*What you are asked to do:*
For the data below, give the number of lines in which "none" occurs. Include nothing besides that number.

*Input material:*
-- ==== Sys2Proof/Safety.lean ====
section
/-! DEFINITION. What a safe node is, in the terms the statements use: the laws the spec says the station keeps, each a
predicate of the node, and the premises under which commands act. -/

namespace Sys2Proof

/-- The microseconds of the timebase since the command before (DESIGN CHOICE, log entry 1). -/
def Instr.dt : Instr → Nat
  | .powerOn dt => dt
  | .resetPin dt => dt
  | .restart dt => dt
  | .configurationRead dt _ => dt
  | .soundingDue dt _ => dt
  | .pingSlotStart dt => dt
  | .burstEnd dt => dt
  | .blankingEnd dt => dt
  | .echoEdge dt => dt
  | .pingWindowEnd dt => dt
  | .soundingEnd dt => dt
  | .periodicTimerExpiry dt => dt
  | .cardRead dt _ => dt
  | .readError dt => dt
  | .windowExpiry dt => dt
  | .lockPullInEnd dt => dt
  | .deferredReleaseExpiry dt => dt
  | .servicePeriodExpiry dt => dt
  | .indicationExpiry dt => dt
  | .buzzerToneEnd dt => dt
  | .hatchSettled dt _ _ => dt
  | .hatchOpen dt => dt
  | .hatchClosed dt _ => dt
  | .hatchStuck dt => dt
  | .liftSettled dt _ _ => dt
  | .lift dt => dt
  | .seat dt _ => dt
  | .cardUpdate dt => dt
  | .add dt => dt
  | .remove dt => dt
  | .clear dt => dt
  | .revokeAdd dt => dt
  | .revokeRemove dt => dt
  | .revokeClear dt => dt
  | .clearRowWrite dt => dt
  | .cardTableScanEnd dt => dt
  | .rowProgramEnd dt => dt
  | .recordAppend dt => dt
  | .accountingWrite dt => dt
  | .confirmMarkWrite dt => dt
  | .logScanEnd dt => dt
  | .harvestRequest dt => dt
  | .harvestAnswer dt => dt
  | .harvestConfirm dt => dt
  | .tallyNotice dt => dt
  | .clockSecond dt => dt
  | .time dt => dt
  | .pressClaim dt => dt
  | .pressRelease dt => dt
  | .claimEntryExpiry dt => dt
  | .retryTimerExpiry dt => dt
  | .inhibitTimerExpiry dt => dt
  | .softStartStep dt => dt
  | .loadTrip dt => dt
  | .endSwitchActive event => event.dt
  | .forwardTimeLimit dt => dt
  | .dwellEnd dt => dt
  | .homeSwitchActive dt _ => dt
  | .reverseTimeLimit dt => dt
  | .homingDriveStart dt => dt
  | .homeSwitchSettled dt _ _ => dt
  | .lineIdle dt => dt
  | .deferWaitEnd dt => dt
  | .collision dt => dt
  | .transmissionSent dt _ => dt
  | .receptionEnd dt _ _ => dt
  | .silenceTimerExpiry dt => dt
  | .correctionTimerExpiry dt => dt
  | .noticeTimerExpiry dt => dt
  | .fillNotice dt => dt
  | .viewEntryExpiry dt => dt
  | .redirectNotice dt => dt
  | .expectEntryExpiry dt => dt
  | .resendTimerExpiry dt => dt
  | .lapseRestExpiry dt => dt
  | .holdOffExpiry dt => dt
  | .callAnswer dt => dt
  | .call dt => dt
  | .callJoin dt => dt
  | .depotFrame dt _ => dt
  | .depotFrameTimeout dt => dt
  | .depotToLineOffer dt => dt
  | .depotFrameSend dt _ => dt
  | .depotFrameEnd dt => dt
  | .answerTimerExpiry dt => dt
  | .relayClockSecond dt => dt
  | .originationTimerExpiry dt => dt
  | .statusRequest dt => dt
  | .statusAnswer dt => dt
  | .resetPinHeld dt => dt
  | .supplyFails dt => dt
  | .receptionBegins dt => dt
  | .homeSwitchChange dt _ => dt

end Sys2Proof

namespace Sys2Proof.Machine

/-! ### Who acts -/

/-- A station whose read has ended with a good configuration, supplied and not held by the RESET pin. -/
abbrev Node.StationRuns (n : Node) : Prop :=
  n.live = true ∧ n.control.phase = .running ∧ n.control.settings.role = .station

/-- A station whose read has ended, in SAFE or not, supplied and not held by the RESET pin: the hatch controller, the card
table, the tally unit, the clock, the store and the log act in SAFE too (R68, R79, R85, R109). -/
abbrev Node.StationActs (n : Node) : Prop := n.live = true ∧ n.control.settings.role = .station

/-- A relay in RUNNING, supplied and not held by the RESET pin. -/
abbrev Node.RelayRuns (n : Node) : Prop :=
  n.live = true ∧ n.control.phase = .running ∧ n.control.settings.role = .relay ∧ n.relay.phase = .running

/-! ### Capacities -/

/-- No collection of the node holds more than the spec gives it: the transmit queue 6 (R138), the receive buffer 4 (R145),
the staging queue 4 (R88), the island claim list 8 (R116), the tally table 384 (R69), the view table 32 (R152), the
redirect-expect list 16 (R156), the relay's queues 16 each (R175) and its outstanding requests 8 (R180). -/
structure Node.WithinCapacities (n : Node) : Prop where
  transmitQueue : n.line.queue.length ≤ queueCapacity
  receiveBuffer : n.line.buffer.length ≤ bufferCapacity
  stagingQueue  : n.store.staging.length ≤ stagingCapacity
  claimList     : n.press.claims.length ≤ claimCapacity
  tallyTable    : n.tally.entries.length ≤ tallyCapacity
  viewTable     : n.neighbour.views.length ≤ viewCapacity
  expectList    : n.neighbour.expected.length ≤ expectCapacity
  lineToDepot   : n.relay.lineToDepot.length ≤ relayCapacity
  depotToLine   : n.relay.depotToLine.length ≤ relayCapacity
  outstanding   : n.relay.outstanding.length ≤ outstandingCapacity
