/-- The home switch (R45, R57, R59, R119, R121, R126 to R128, R161). HOME_SWITCH_ACTIVE in REVERSE ends the drive in HOME: a
cycle queues a PRESS RELEASE, the own entry leaves the claim list, the deposit count is 0, a press cycle is counted and a
sounding armed 5 s later, or for the later due time of the request held (R19), while homing and recovery do none of this, and a
request whose due time has passed may start a sounding (R21); a deferred release becomes a window, or ends with code 11
for a revoked card; a station OUT OF SERVICE, or in STARTING with its other start conditions met, leaves it, and a call may
be raised then. HOME_SWITCH_SETTLED and HOMING_DRIVE_START home the press at a start, the drive abandoning a sounding in flight
(R22); HOME_SWITCH_CHANGE in SAFE moves what the
press reads, and a window ends with the reading at home. Where no rule gives the home switch an effect a change of it is only
recorded, which is the model's choice (log entries 16 and 31). -/
def Obligations.HomeSwitchEndsTheReturn : Prop :=
  ∀ (s : State) (dt : Nat) (reading : Option Int), s.node.StationActs → s.node.control.settings.pressFitted = true →
    let now' := s.node.now + dt
    let p := s.node.press
    let h := s.node.hatch
    let read (isActive : Bool) : Press := { p with homeSwitch := if isActive then .active else .inactive }
    let others := s.node.cards.phase ≠ .scanning ∧ s.node.log.phase = .opened ∧ h.firstSounding = true
    let homing : Node → Prop := fun n => n.press.drive = some ⟨.reverse, 30, n.now, n.now + 100000⟩ ∧
      n.press.state = .reversing ∧ n.press.kind = .homing ∧ n.press.homingFrom = none ∧
      n.sounding = s.node.sounding.abandonedAt n.now
    let atHome (n : Node) : Prop := n.press.drive = none ∧ n.press.homeSwitch = .active ∧ n.pressHome = true ∧
      (n.press.state = .home ∨ n.press.state = .claiming) ∧
      (h.phase = .deferred → ∀ a, h.acceptance = some a →
        if s.node.cards.isRevoked a.card = true then
          n.hatch.phase = .idle ∧ n.hatch.panel = some ⟨.refusal 11, some (now' + 4000000)⟩
        else n.hatch.phase = .window ∧ n.hatch.window = some (now' + 10000000)) ∧
      (h.station = .outOfService →
        n.hatch.station = if h.conditionsMet = true ∨ others then (if h.service.isSome then .service else .ready)
          else .starting) ∧
      (h.station ≠ .outOfService → Node.StartsWhen others s.node n) ∧
      Node.RaisesCallWhen (h.station ≠ .ready) s.node n ∧
      n.tally = s.node.tally ∧ n.cards = s.node.cards ∧ n.store = s.node.store
    let uncounted (n : Node) : Prop := n.press.deposits = p.deposits ∧ n.press.claims = p.claims ∧
      n.log.accounting = s.node.log.accounting ∧ n.log.due = s.node.log.due ∧
      (∀ x ∈ n.line.queue, x.telegram.kind = .pressRelease → x ∈ s.node.line.queue) ∧
      n.sounding = s.node.sounding.triedAt now' (h.hatch = .closed ∧ h.lift = .seated) reading
    (s.node.control.phase = .running → p.state = .reversing →
      ∃ n : Node, exec (.homeSwitchActive dt reading) s = .next ⟨n, s.pending⟩ ∧ atHome n ∧
        ((p.kind = .normal ∨ p.kind = .interrupted) → n.press.state = .home ∧ n.press.deposits = 0 ∧
          n.press.claim = .absent ∧ n.press.claims = p.claims.filter (fun x => x.address != s.node.ownAddress) ∧
          (s.node.line.queue.length ≤ 4 → ∃ x ∈ n.line.queue, x.owner = .pressUnit ∧
            x.telegram = s.node.telegram .pressRelease 0 [BitVec.ofNat 8 s.node.control.settings.island]) ∧
          n.log.accounting = { s.node.log.accounting with
            pressCycles := min 65535 (s.node.log.accounting.pressCycles + 1) } ∧
          n.log.due = true ∧
          n.sounding = (if s.node.sounding.phase = .stopped then s.node.sounding
            else s.node.sounding.armedFor (now' + 5000000) false false)) ∧
        ((p.kind = .homing ∨ p.kind = .recovery) → uncounted n)) ∧
    (p.state ≠ .reversing →
      exec (.homeSwitchActive dt reading) s = .next ⟨{ s.node with now := now', press := read true }, s.pending⟩) ∧
    (p.homeSwitch = .unsettled → p.state = .reversing → p.kind = .homing → p.drive = none →
      (s.node.control.phase = .running →
        ∃ n : Node, exec (.homeSwitchSettled dt true reading) s = .next ⟨n, s.pending⟩ ∧ atHome n ∧ uncounted n) ∧
      ∃ m : Node, exec (.homeSwitchSettled dt false reading) s = .next ⟨m, s.pending⟩ ∧ m.press.homeSwitch = .inactive ∧
        ((∃ t, p.homingFrom = some t ∧ t ≤ now') → homing m) ∧
        (¬ (∃ t, p.homingFrom = some t ∧ t ≤ now') → m = { s.node with now := now', press := read false })) ∧
    (∀ isActive : Bool,
      (p.homeSwitch = .unsettled → p.state ≠ .reversing ∨ p.kind ≠ .homing ∨ p.drive ≠ none →
        exec (.homeSwitchSettled dt isActive reading) s = .next
          ⟨{ s.node with now := now', press := read isActive }, s.pending⟩) ∧
      (p.homeSwitch ≠ .unsettled →
        exec (.homeSwitchSettled dt isActive reading) s = .next ⟨{ s.node with now := now' }, s.pending⟩)) ∧
    (∀ t, p.homingFrom = some t → p.state = .reversing → p.kind = .homing → p.drive = none →
      p.homeSwitch = .inactive →
      ∃ n : Node, exec (.homingDriveStart dt) s = .next ⟨n, s.pending⟩ ∧ n.now = max now' t ∧ homing n) ∧
    ∀ isActive : Bool,
      (p.homeSwitch = .unsettled ∨ p.state = .reversing ∧ isActive = true →
        exec (.homeSwitchChange dt isActive) s = .next ⟨{ s.node with now := now' }, s.pending⟩) ∧
      (p.homeSwitch ≠ .unsettled → p.state ≠ .stopped → ¬ (p.state = .reversing ∧ isActive = true) →
        exec (.homeSwitchChange dt isActive) s = .next
          ⟨{ s.node with now := now', press := read isActive }, s.pending⟩) ∧
      (p.homeSwitch ≠ .unsettled → p.state = .stopped →
        ∃ n : Node, exec (.homeSwitchChange dt isActive) s = .next ⟨n, s.pending⟩ ∧
          n.pressHome = isActive ∧ n.press = read isActive ∧
          (isActive = false → h.phase = .window → n.hatch.phase = .idle ∧ n.hatch.window = none ∧ n.hatch.lock = .off ∧
            n.hatch.acceptance = none) ∧
          (isActive = true ∨ h.phase ≠ .window → n.hatch = h) ∧
          n.log = s.node.log ∧ n.line = s.node.line ∧ n.cards = s.node.cards ∧ n.store = s.node.store)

*Reply to the exercise:*
8